Я давно заметил, что всегда в мгновения ужасных испытаний человек как бы силой самосохранения раздваивается: боль, муки, ужас остаются у того, другого человека, которого ты будто со стороны видишь не замутненным болью умственным зрением, сохраняя в себе свободную от боли и страха душу для сопротивления этому ужасу. Может, эта отстраненность и помогла мне так сильно и резко запомнить, прямо-таки впитать в себя это ненавистное, длинное желтушное лицо.
Зелеными, как крыжовник, глазами он злобно присматривался к неторопливой моей походке, выражению моего лица, раздражаясь и подогревая себя. Ему так хотелось, чтобы его что-нибудь сильно разозлило.
На подводе сидел хлопец в мешковатой, очевидно снятой с убитого, синей форме советского летчика, с низко опущенной на лоб челкой и, разинув рот, смотрел на меня испуганными глазами.
— Картуз! — вскричал он, словно на голове моей горел картуз.
— Культур! Культур нихт! — проворчал немец и кнутовищем скинул с меня картуз. — Хунд!
— Собака, — перевел хлопец.
— Дрек! — крикнул немец.
— Говно, — лениво вторил хлопец.
Стою без картуза и вглядываюсь в это длинное, желтушное лицо, в зеленую злость этих глаз: «Вот он, фашист!»

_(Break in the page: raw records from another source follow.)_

-- ==== Sys2Proof/Machine/VAtomic.lean ====
section
/-! DEFINITION. VAMO, VRRS and the collective forms of VLD and VST (R96, R135, R136, R232 to R239, R436). -/

namespace Sys2Proof.Machine

/-! ### Combining (R193, R196, R234) -/

/-- Types that `vsca` accepts, by operator (R234). -/
def vscaType (op et : Nat) : Bool :=
  match op with
  | 1 => etInt et || etFloat et || etRns et
  | 2 => etInt et || etFloat et
  | 3 => etInt et || etFloat et
  | 4 => etInt et
  | 5 => etInt et
  | 6 => etInt et
  | _ => true

/-- Types that `vamo` accepts, by operator (R234). -/
def vamoType (op et : Nat) : Bool :=
  match op with
  | 4 => 4 ≤ et && et ≤ 7
  | 5 => 4 ≤ et && et ≤ 7
  | 6 => 4 ≤ et && et ≤ 7
  | o => 7 ≤ o || (4 ≤ et && et ≤ 9)

/-- The lowest active element that holds a non-canonical residue (R237). -/
def State.rnsBad (s : State) (m : Bool) (v rows : Nat) : Option Nat :=
  let w := etWidth s.hart.et
  (spanList s.hart.vstart s.vlNow).find? fun e =>
    s.active m e && (List.range rows).any fun r => !rnsCanonical s.hart.et (s.elem (v + r) w e)

/-- The cause of a non-canonical operand, with RNSE = 1 (R237). -/
def State.rnsTrap (s : State) (m : Bool) (v rows : Nat) : Option Trap :=
  if etRns s.hart.et && s.hart.copOp ≠ 0 && enabledFlags s.hart.frm &&& fRNS ≠ 0 then
    (s.rnsBad m v rows).map fun e => ⟨38, word e, s.hart.pc⟩
  else none

/-- The cause of a NaN among the scales that an instruction reads (R46, R238). -/
def State.scaleTrap (s : State) (m : Bool) (rows : Nat) : Option Trap :=
  if s.hart.sb = 0 then none else (s.scaleNan m rows s.hart.vstart s.vlNow).map fun i => ⟨cScaleNan, word i, s.hart.pc⟩

/-- A check of data at issue (R151). Data still to land, or to be written by an earlier member of the convoy, is judged when
the member acts (R20, log 89). -/
def dataTrap (m : Bool) (reads : Reads) (f : State → Option Trap) : M Unit := do
  let s ← get
  if (s.landedStop m reads s.hart.vstart s.vlNow).isNone && s.hart.cv.elim true (fun c => c.checking && !c.chained) then
    match f s with
    | some t => throw (.trap t)
    | none => pure ()

/-- The body of a member that such a cause stops before its first element. -/
def State.unlessTrap (s : State) (lo : Nat) (t : Option Trap) (body : Pass) : Pass :=
  match t with
  | some t => { done := s, stop := some (lo, .trap t) }
  | none => body

/-- The checks of VAMO at issue (R234, R237). `TVAL2` of `ATOMIC_SPACE` is 0 (R342; log 90). -/
def vamoCheck (ty : Nat → Nat → Bool) (m : Bool) (v : VReg) (a : SReg) (b : VReg) (sp : Space) : M Unit := do
  let s ← get
  vectorCheck (ty s.hart.copOp) (sp == .lane)
  tileCheck v.toNat s.hart.vrow
  indexTileCheck (.indexed b)
  checkM (sp ≠ .lane) (.trap ⟨cAtomicSpace, s.x a, 0⟩)
  require (s.hart.copOp ≤ 6) cCollectiveConfig 0
  dataTrap m (maskReads m ++ tileReads v.toNat s.hart.vrow (etWidth s.hart.et)) fun s => s.rnsTrap m v.toNat s.hart.vrow

/-- The page of an access; none for a scratchpad (R232). -/
def Access.page (a : Access) : Option Nat :=
  match a.spot with
  | .home p => (match p.loc with | .glob _ => some (p.va.toNat / 65536) | .spad _ _ => none)
  | .lane _ => none

/-- Elements of a list of accesses, ascending, cut into ranges of at most 64 pages (R232). -/
def cutRanges : List (List Access) → List Nat → List Access → List (List Access)
  | [], _, cur => [cur]
  | g :: gs, pages, cur =>
    let new := (g.filterMap (·.page)).foldl (fun ps p => if ps.contains p then ps else ps ++ [p]) pages
    if new.length ≤ 64 || cur = [] then cutRanges gs new (cur ++ g)
    else cur :: cutRanges gs ((g.filterMap (·.page)).foldl (fun ps p => if ps.contains p then ps else ps ++ [p]) []) g

/-- The ranges of R232. -/
def rangesOf (lo hi : Nat) (l : List Access) : List (List Access) :=
  cutRanges ((spanList lo hi).map fun e => l.filter fun a => a.elem = e) [] []

/-- Whether two accesses address one element of memory (R235). -/
def Access.same (a b : Access) : Bool :=
  a.high = b.high && match a.spot, b.spot with
    | .home p, .home q => p.loc = q.loc
    | .lane j, .lane k => j = k
    | _, _ => false

/-- The accesses of a list that address an element for the first time. -/
def firstOf (l : List Access) : List Access :=
  l.foldl (fun out a => if out.any (Access.same a) then out else out ++ [a]) []

/-- One range of `vsca` (R235): values that address one element are combined in ascending position, and each address
is updated once. The flags are those of combining at the hart. -/
def State.combineRange (s : State) (regs : State) (op et w : Nat) (l : List Access) : State × Nat :=
  let rm := frmRM s.hart.frm
  let val := fun (a : Access) => regs.elem a.reg w a.idx
  let noted := fun (x : Nat) => if etRns et && op ≠ 0 then rnsFlag et x else 0
  (firstOf l).foldl (fun (p : State × Nat) a =>
    let vals := (l.filter (Access.same a)).map val
    let c := vals.tail.foldl (fun (q : Nat × Nat) v =>
      let r := combineOp op et rm q.1 v
      (r.1, q.2 ||| r.2 ||| noted v)) (vals.headD 0, noted (vals.headD 0))
    (p.1.accessWrite regs.hart.slow a w c.1 (.combine op et rm), p.2 ||| c.2)) (s, 0)

/-- A body that waits until everything that it reads in [lo, hi) has landed (R79). -/
def State.allLanded (s : State) (m : Bool) (reads : Reads) (lo hi : Nat) (body : Pass) : Pass :=
  match s.landedStop m reads lo hi with
  | some p => { done := s, stop := some (lo, .stall 3 p.2) }
  | none => body

/-- `vsca` (R235, R237). It combines within a range before it sends anything, so it waits for all that it reads: only a fault
or a park cuts a range (R70, R235). -/
def execVsca (m : Bool) (v : VReg) (a : SReg) (b : VReg) (sp : Space) (sc : Scope) (o : Order) (s : State) : Result :=
  let rows := s.hart.vrow
  let et := s.hart.et
  let w := etWidth et
  .next (s.member (do vamoCheck vscaType m v a b sp; releaseCheck o sc) State.vlNow m
    (fun _ => []) (fun _ => 0)
    (fun lo hi _ s => s.allLanded m (maskReads m ++ tileReads v.toNat rows w ++ s.indexReads (.indexed b)) lo hi <|
      s.unlessTrap lo (s.rnsTrap m v.toNat rows) (
      let r := resolveElems (s.active m) (List.range rows) (fun k => placeElem k sp a (.indexed b) v.toNat w) .atomic
        (spanList lo hi) s []
      let q := s.sendable r.2.1 r.2.2
      let out := (rangesOf lo hi q.1).foldl (fun (p : State × Nat) l =>
        let q := p.1.combineRange s s.hart.copOp et w (byPosition rows s.hart.vl l)
        (q.1, p.2 ||| q.2)) (r.1, 0)
      { done := out.1.sent.raiseFlags out.2, stop := q.2 }))
    (fin := fun s => s.acquired o sc))

/-- Which accesses are performed by an instruction that waits for old values, and where it stops: before the first that a
silent home does not answer (R98). -/
def State.answeredOf (s : State) (l : List Access) (stop : Option (Nat × Halt)) : List Access × Option (Nat × Halt) :=
  match l.find? s.accessSilent with
  | some a =>
    if stop.elim true fun p => a.elem < p.1 then (l.filter fun x => x.elem < a.elem, some (a.elem, .stall 12 0))
    else (l.filter fun x => !s.accessSilent x, stop)
  | none => (l, stop)

/-- One element of `vamo` performed at its home, and the value that stood before it (R236). -/
def State.swapAccess (s : State) (a : Access) (w op et v : Nat) : State × Nat :=
  match a.spot with
  | .home q =>
    let t := s.agree q.loc (elemBytes w)
    let r := t.applyItem (some s.hart.id) (a.item q.loc w v (.combine op et (frmRM s.hart.frm)))
    (r.1.raiseFlags r.2, t.accessRead a w)
  | .lane _ => (s, s.accessRead a w)

/-- One element of `vamo` sent by train to its home; the old value comes back into the element (R104, R236). -/
def State.swapSend (s : State) (a : Access) (w op et v : Nat) : State :=
  match a.spot with
  | .home q =>
    (s.agreeLoads q.loc (elemBytes w)).sendItem
      { a.item q.loc w v (.combine op et (frmRM s.hart.frm)) with old := some (a.reg, a.idx) }
  | .lane _ => s

/-- Whether an element of `vamo` is performed while the instruction runs: on the hart's own die, unless it is slow, and always
where the instruction is an acquire, which waits for every old value (R98, R110, R236). -/
def State.swapsNow (s : State) (o : Order) (a : Access) : Bool :=
  o.acquires || match a.spot with
    | .home q => s.onDie q.loc && !s.hart.slow
    | .lane _ => true

/-- Elements whose old values are still to return: the landed bits of their groups are clear, their trains are closed, and those
whose homes answer are acknowledged unless the instruction is slow (R79, R104, R236). -/
def State.awaitOld (s : State) (slow : Bool) (l : List Access) : State :=
  let t := (l.foldl (fun t x => t.markFlying x.reg (x.idx / 8)) s).sent
  if slow then t else t.ackTrains

/-- `vamo` (R236, R237). Elements with homes on other dies go by train (R104). -/
def execVamo (m : Bool) (v : VReg) (a : SReg) (b : VReg) (sp : Space) (sc : Scope) (o : Order) (s : State) : Result :=
  let rows := s.hart.vrow
  let et := s.hart.et
  let w := etWidth et
  .next (s.member (do vamoCheck vamoType m v a b sp; releaseCheck o sc) State.vlNow m
    (fun s => maskReads m ++ tileReads v.toNat rows w ++ s.indexReads (.indexed b)) (fun _ => 0)
    (fun lo hi _ s => s.unlessTrap lo (s.rnsTrap m v.toNat rows) (
      let r := resolveElems (s.active m) (List.range rows) (fun k => placeElem k sp a (.indexed b) v.toNat w) .atomic
        (spanList lo hi) s []
      let sent := s.sendable r.2.1 r.2.2
      let q := if o.acquires then s.answeredOf sent.1 sent.2 else sent
      let k := q.2.elim hi (·.1)
      let out := (byPosition rows s.hart.vl q.1).foldl (fun (p : State × List (Access × Nat)) x =>
        let v := s.elem x.reg w x.idx
        if s.swapsNow o x then
          let t := p.1.swapAccess x w s.hart.copOp et v
          (t.1, (x, t.2) :: p.2)
        else (p.1.swapSend x w s.hart.copOp et v, p.2)) (r.1, [])
      let t := out.2.foldl (fun t x => t.setElem x.1.reg w x.1.idx x.2) out.1
      let will := fun g => (spanList (max lo (8 * g)) (min s.vlNow (8 * g + 8))).any (s.active m)
      let t := (t.landTile v.toNat rows w lo k s.vlNow will).dirtyVIf (k ≠ lo)
      { done := t.awaitOld s.hart.slow (q.1.filter fun x => !s.swapsNow o x), stop := q.2 }))
    (fin := fun s => s.acquired o sc))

А он думал, что я интересуюсь его званием.
— Виц-фельдфебель! Гестапо! — сказал он.
— Виц-фельдфебель, — как эхо, повторил за ним хлопец.
— Махорка? — спросил «виц», подходя вплотную. Казалось, что у него сразу выросла дюжина рук, которые одновременно побывали во всех моих карманах.
Он вынул из моего кармана горсть засушенных березовых листьев: «О! Сигарет! Гавана!» Выпучив глаза, он весело залопотал:
— Ивануфка, Степануфка, Андриефка?..
«Виц», не сводя с меня глаз, задавал какие-то вопросы, сам на них отвечал, а потом визжал, разъяренный этими ответами, и топал ногами.
— Он что — псих? — спросил я хлопца, который грыз семечки.
— А кто его знает, — отвечал тот, лениво выплевывая шелуху.
— Рус! Рус! — кричал «виц», и это доводило его до бешенства.
По дороге, из тумана, с раздирающим душу цыканьем проносились мотоциклетки, скакали одиночные кавалеристы, на ходу перебрасываясь с нашим немцем:
— Алло, Зайденцопф!
Иногда кивали в мою сторону, советуя:
— Зайденцопф, пук-пук!
Чего он хотел от меня, Зайденцопф? Скорее бы ему удалось вывернуть лицо мое наизнанку, чем вызвать льстивую улыбку. В черной рваной рубахе стою перед ним на ветру, под моросящим дождем.
Он долго и внимательно смотрел на меня, как бы решал: стрелять или немного обождать?
Потом отвернулся, вынул из соломы сверток и, как хорошему знакомому, улыбнулся большому куску сала.
Из ранца появился толстый-претолстый складной немецкий ножик. С одной стороны — вилочка, с другой — ложечка, в центре — ножики, штук пять, и среди них — какой-то длинный, острый, разбойничий, неизвестно для чего; а если появится на столе бутылка, то выскочит из складного ножика и штопор; если не поддается замок, есть и отмычка в этом ножике; если и отмычка не поможет, то и кусачки есть, и ножницы, и чуть ли не штопальная игла. Если бы предполагали, что солдат попадет в Китай, то всадили бы, наверное, туда и палочки для риса. Весь план походов и ограблений был уже в миниатюрном, микроскопическом виде представлен в этом солдатском ножике.